• [Exercise directions]
Using the records below, give again exactly the lines from the line that contains "-- ==== Sys2Proof/Certificates/Slice0/Obligations.lean" through the line that contains "(e = .native", both ends included, and only those.

===== Exercise inputs =====

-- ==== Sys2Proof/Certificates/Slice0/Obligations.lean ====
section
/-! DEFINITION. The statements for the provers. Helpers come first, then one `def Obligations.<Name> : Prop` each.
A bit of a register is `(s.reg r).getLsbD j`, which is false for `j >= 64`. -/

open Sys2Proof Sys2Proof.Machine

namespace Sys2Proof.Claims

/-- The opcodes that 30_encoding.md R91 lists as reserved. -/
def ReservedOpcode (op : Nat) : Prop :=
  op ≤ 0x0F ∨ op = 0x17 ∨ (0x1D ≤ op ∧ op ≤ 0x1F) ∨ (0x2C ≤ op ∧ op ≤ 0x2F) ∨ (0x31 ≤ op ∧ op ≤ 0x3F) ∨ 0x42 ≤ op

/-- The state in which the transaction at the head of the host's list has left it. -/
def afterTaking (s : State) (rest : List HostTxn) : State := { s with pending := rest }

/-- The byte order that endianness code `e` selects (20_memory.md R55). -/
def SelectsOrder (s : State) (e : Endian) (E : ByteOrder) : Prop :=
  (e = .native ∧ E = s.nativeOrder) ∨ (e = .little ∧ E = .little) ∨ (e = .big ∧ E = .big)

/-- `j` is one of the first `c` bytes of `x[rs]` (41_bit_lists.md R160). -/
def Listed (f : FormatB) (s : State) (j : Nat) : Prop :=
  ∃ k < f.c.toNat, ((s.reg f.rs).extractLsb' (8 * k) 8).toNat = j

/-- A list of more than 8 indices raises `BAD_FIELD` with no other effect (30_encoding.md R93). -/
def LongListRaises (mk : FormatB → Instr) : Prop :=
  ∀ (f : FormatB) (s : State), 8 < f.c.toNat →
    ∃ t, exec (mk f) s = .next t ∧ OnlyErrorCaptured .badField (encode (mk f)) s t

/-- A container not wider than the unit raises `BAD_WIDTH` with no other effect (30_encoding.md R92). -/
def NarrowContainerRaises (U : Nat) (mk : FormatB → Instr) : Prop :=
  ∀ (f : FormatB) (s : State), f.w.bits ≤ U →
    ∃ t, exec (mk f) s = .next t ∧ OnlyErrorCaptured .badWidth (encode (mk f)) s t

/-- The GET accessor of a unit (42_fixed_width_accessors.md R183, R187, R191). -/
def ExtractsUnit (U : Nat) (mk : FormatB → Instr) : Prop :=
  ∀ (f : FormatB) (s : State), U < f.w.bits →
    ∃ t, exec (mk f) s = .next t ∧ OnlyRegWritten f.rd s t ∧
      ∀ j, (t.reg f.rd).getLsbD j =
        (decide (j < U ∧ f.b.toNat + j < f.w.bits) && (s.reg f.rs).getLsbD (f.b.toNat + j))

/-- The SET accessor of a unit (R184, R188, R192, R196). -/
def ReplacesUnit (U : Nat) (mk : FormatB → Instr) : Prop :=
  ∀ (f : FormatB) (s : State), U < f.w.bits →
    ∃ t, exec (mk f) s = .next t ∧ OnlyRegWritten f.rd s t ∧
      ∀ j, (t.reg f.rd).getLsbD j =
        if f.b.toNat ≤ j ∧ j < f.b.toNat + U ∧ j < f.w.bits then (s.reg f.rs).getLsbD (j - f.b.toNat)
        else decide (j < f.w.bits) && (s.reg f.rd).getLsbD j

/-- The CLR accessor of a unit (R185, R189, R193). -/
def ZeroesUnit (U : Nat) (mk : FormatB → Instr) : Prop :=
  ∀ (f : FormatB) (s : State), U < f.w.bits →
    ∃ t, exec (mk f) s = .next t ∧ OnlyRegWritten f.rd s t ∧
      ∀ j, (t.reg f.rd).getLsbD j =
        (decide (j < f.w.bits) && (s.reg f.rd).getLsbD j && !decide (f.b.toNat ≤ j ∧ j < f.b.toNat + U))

=====
===== Exercise inputs =====

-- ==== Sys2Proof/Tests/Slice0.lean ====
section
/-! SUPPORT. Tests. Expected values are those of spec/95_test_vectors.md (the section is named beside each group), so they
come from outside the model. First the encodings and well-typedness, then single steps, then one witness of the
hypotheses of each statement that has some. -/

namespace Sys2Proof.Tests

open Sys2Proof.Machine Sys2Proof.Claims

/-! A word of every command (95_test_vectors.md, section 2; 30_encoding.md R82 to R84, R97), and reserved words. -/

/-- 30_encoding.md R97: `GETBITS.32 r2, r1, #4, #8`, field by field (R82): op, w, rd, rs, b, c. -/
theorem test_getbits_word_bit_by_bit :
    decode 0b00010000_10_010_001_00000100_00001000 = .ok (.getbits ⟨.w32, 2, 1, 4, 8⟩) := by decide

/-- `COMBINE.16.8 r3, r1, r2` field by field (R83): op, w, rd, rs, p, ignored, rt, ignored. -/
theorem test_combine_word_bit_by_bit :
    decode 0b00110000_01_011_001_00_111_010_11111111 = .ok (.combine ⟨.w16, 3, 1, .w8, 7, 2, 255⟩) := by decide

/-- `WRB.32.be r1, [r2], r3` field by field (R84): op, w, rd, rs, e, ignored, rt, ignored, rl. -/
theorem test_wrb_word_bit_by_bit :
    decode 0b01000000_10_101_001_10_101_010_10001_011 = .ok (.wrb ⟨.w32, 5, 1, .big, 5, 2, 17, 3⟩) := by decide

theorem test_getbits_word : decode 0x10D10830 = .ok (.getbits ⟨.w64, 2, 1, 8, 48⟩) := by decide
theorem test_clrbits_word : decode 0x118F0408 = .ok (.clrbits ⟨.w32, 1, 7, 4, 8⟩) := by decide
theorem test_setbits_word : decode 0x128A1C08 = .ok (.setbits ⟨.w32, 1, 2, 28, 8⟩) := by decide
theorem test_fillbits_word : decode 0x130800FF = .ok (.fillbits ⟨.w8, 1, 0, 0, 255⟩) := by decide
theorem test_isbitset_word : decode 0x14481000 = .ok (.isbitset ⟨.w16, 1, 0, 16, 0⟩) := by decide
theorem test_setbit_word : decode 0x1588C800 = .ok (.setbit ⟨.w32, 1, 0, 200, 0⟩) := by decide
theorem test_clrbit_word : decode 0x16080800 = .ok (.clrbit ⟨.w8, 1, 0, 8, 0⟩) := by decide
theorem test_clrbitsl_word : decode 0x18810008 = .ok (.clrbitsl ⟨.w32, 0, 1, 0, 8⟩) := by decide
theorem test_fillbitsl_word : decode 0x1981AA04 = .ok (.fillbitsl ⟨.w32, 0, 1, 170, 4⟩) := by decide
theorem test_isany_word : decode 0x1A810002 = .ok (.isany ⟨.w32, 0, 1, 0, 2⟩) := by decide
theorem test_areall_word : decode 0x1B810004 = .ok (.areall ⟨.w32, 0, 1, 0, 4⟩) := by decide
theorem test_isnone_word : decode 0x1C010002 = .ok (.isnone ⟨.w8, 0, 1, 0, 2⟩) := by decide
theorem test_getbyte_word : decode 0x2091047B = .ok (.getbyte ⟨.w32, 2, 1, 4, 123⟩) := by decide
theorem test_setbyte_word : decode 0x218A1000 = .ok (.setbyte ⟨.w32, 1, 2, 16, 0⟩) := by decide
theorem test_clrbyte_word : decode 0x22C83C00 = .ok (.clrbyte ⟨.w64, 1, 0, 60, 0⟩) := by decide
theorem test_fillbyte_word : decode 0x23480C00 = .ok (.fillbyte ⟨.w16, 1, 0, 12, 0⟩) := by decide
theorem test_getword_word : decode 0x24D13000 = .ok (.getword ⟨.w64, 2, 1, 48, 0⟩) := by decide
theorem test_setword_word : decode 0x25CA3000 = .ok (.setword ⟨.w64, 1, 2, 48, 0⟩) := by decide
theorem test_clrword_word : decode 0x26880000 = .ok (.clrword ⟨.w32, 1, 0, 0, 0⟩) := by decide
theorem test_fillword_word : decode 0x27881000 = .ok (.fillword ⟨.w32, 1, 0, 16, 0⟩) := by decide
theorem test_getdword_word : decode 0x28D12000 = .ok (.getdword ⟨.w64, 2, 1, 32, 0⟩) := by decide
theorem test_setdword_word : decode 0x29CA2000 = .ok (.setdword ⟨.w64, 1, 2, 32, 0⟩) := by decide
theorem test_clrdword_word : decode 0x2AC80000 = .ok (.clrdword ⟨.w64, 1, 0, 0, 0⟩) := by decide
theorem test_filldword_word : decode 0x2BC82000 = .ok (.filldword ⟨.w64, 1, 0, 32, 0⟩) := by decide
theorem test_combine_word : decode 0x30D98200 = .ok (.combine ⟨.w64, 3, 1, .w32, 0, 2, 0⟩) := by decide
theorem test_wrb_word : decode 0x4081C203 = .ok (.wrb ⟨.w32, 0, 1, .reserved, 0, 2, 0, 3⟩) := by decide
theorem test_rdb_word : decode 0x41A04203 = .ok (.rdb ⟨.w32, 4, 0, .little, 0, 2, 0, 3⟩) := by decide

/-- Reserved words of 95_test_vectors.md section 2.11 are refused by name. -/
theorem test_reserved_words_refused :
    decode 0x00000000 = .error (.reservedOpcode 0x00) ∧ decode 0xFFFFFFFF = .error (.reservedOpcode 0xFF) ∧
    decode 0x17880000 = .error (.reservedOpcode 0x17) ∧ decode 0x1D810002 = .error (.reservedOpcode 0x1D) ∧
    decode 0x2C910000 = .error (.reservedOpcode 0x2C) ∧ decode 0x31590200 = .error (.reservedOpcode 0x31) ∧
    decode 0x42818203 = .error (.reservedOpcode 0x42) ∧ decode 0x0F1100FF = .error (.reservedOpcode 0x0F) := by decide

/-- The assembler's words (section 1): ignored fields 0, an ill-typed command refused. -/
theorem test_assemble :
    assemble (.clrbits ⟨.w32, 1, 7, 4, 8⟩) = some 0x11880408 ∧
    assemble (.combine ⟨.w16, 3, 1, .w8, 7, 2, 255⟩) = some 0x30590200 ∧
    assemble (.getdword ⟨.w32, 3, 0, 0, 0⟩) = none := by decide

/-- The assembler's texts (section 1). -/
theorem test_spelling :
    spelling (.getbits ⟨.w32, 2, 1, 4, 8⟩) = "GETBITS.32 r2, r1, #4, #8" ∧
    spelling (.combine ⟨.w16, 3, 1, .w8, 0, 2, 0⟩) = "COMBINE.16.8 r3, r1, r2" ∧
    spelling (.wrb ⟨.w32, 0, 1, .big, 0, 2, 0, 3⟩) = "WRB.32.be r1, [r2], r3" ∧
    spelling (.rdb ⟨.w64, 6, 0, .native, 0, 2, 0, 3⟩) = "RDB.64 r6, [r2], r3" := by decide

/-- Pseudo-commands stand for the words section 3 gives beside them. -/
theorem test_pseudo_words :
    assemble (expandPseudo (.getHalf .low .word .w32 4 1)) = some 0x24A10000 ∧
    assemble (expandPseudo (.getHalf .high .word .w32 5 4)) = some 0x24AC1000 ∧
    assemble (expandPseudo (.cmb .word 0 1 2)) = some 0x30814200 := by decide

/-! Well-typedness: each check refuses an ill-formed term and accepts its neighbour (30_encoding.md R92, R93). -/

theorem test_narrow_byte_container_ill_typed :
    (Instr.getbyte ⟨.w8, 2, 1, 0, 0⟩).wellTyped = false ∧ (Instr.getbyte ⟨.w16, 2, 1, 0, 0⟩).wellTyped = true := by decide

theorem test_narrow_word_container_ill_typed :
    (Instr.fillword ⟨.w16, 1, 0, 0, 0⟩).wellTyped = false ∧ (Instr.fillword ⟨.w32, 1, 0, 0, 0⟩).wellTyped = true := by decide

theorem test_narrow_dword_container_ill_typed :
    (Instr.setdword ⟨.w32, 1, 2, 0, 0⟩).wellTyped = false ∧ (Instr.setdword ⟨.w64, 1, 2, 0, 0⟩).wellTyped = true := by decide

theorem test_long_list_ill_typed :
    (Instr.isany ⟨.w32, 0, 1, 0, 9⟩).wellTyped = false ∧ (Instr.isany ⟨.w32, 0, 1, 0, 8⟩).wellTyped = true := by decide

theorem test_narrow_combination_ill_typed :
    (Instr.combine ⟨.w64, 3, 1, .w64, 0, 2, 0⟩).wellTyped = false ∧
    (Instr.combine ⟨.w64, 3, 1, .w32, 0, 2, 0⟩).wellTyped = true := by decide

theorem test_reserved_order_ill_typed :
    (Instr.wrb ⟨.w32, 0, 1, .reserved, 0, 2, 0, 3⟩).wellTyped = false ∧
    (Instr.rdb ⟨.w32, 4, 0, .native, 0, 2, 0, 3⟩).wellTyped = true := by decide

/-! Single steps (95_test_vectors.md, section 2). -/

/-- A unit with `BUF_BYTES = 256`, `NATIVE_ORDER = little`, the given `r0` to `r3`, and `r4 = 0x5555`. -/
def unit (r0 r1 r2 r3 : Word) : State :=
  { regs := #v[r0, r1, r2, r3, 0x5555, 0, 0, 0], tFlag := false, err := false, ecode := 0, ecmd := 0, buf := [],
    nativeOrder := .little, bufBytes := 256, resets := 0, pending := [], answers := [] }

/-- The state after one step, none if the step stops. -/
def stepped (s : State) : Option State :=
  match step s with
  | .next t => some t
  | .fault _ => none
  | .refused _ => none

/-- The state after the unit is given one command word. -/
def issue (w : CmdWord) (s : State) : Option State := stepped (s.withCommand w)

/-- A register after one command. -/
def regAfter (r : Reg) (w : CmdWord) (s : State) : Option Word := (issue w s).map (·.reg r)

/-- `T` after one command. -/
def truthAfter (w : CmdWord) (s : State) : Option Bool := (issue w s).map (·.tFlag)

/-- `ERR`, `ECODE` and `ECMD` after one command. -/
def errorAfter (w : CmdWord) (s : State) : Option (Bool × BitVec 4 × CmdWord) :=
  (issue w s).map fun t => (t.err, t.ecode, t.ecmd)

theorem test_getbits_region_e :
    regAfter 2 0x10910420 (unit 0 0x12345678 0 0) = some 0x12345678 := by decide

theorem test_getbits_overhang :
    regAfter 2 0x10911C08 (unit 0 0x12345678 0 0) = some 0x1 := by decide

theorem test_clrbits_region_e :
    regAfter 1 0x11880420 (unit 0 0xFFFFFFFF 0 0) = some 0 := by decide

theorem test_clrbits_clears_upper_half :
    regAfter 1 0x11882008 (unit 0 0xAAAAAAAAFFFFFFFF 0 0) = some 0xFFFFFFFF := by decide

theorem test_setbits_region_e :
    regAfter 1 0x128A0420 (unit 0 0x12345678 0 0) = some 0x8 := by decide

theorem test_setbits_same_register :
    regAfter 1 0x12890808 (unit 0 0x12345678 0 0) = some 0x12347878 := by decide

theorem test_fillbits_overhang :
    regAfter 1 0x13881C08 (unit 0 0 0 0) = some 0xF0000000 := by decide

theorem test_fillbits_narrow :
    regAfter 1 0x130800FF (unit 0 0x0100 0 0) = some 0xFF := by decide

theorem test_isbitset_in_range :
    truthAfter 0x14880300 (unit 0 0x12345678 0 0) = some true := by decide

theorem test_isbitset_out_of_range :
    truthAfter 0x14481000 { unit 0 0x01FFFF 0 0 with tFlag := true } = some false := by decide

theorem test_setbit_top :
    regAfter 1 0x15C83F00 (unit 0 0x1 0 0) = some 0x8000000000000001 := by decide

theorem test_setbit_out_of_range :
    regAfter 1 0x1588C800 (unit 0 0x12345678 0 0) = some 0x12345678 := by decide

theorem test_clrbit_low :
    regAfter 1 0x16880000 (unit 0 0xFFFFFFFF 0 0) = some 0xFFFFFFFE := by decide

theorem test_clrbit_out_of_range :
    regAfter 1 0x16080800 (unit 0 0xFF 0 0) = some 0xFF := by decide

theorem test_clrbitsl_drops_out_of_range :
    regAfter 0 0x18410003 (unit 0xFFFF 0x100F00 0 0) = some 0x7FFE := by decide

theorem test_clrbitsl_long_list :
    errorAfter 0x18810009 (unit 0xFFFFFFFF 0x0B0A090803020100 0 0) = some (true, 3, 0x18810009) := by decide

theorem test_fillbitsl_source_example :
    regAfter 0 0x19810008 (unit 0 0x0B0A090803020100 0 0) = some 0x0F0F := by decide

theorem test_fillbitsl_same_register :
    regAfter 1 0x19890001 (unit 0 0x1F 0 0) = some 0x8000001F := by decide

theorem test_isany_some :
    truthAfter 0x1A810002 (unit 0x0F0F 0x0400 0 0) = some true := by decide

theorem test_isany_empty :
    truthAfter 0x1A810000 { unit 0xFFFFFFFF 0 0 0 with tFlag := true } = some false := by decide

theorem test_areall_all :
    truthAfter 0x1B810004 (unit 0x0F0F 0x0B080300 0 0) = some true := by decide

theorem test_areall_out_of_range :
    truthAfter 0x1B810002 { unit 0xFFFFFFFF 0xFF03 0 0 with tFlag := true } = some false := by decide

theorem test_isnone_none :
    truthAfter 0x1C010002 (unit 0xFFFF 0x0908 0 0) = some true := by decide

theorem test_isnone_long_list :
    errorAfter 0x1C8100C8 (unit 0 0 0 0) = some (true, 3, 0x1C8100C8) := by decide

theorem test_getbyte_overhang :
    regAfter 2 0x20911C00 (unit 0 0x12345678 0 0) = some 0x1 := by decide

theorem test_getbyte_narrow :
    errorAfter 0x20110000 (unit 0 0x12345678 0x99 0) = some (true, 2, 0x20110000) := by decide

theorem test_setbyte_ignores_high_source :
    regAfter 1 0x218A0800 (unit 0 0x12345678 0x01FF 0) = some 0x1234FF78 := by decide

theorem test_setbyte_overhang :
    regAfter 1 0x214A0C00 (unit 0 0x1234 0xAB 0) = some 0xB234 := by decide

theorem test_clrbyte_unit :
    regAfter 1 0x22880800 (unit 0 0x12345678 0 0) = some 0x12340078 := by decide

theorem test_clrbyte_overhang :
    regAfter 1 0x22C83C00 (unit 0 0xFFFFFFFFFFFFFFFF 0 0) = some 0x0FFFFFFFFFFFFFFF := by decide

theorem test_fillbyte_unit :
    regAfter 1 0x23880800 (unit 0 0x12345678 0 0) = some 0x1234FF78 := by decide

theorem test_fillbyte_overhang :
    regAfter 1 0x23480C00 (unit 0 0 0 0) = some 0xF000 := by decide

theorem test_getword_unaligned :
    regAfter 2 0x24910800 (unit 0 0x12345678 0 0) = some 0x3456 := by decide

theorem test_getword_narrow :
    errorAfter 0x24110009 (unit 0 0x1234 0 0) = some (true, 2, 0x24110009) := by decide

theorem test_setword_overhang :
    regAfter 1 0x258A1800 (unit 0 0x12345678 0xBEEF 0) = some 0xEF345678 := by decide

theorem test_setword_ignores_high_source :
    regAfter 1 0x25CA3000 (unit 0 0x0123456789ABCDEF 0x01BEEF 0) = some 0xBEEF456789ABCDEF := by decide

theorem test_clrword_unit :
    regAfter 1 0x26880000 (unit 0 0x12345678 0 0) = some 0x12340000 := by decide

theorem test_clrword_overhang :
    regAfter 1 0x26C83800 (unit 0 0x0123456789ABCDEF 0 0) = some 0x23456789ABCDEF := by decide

=====

• [Response for this exercise]
-- ==== Sys2Proof/Certificates/Slice0/Obligations.lean ====
section
/-! DEFINITION. The statements for the provers. Helpers come first, then one `def Obligations.<Name> : Prop` each.
A bit of a register is `(s.reg r).getLsbD j`, which is false for `j >= 64`. -/

open Sys2Proof Sys2Proof.Machine

namespace Sys2Proof.Claims

/-- The opcodes that 30_encoding.md R91 lists as reserved. -/
def ReservedOpcode (op : Nat) : Prop :=
  op ≤ 0x0F ∨ op = 0x17 ∨ (0x1D ≤ op ∧ op ≤ 0x1F) ∨ (0x2C ≤ op ∧ op ≤ 0x2F) ∨ (0x31 ≤ op ∧ op ≤ 0x3F) ∨ 0x42 ≤ op

/-- The state in which the transaction at the head of the host's list has left it. -/
def afterTaking (s : State) (rest : List HostTxn) : State := { s with pending := rest }

/-- The byte order that endianness code `e` selects (20_memory.md R55). -/
def SelectsOrder (s : State) (e : Endian) (E : ByteOrder) : Prop :=
  (e = .native ∧ E = s.nativeOrder) ∨ (e = .little ∧ E = .little) ∨ (e = .big ∧ E = .big)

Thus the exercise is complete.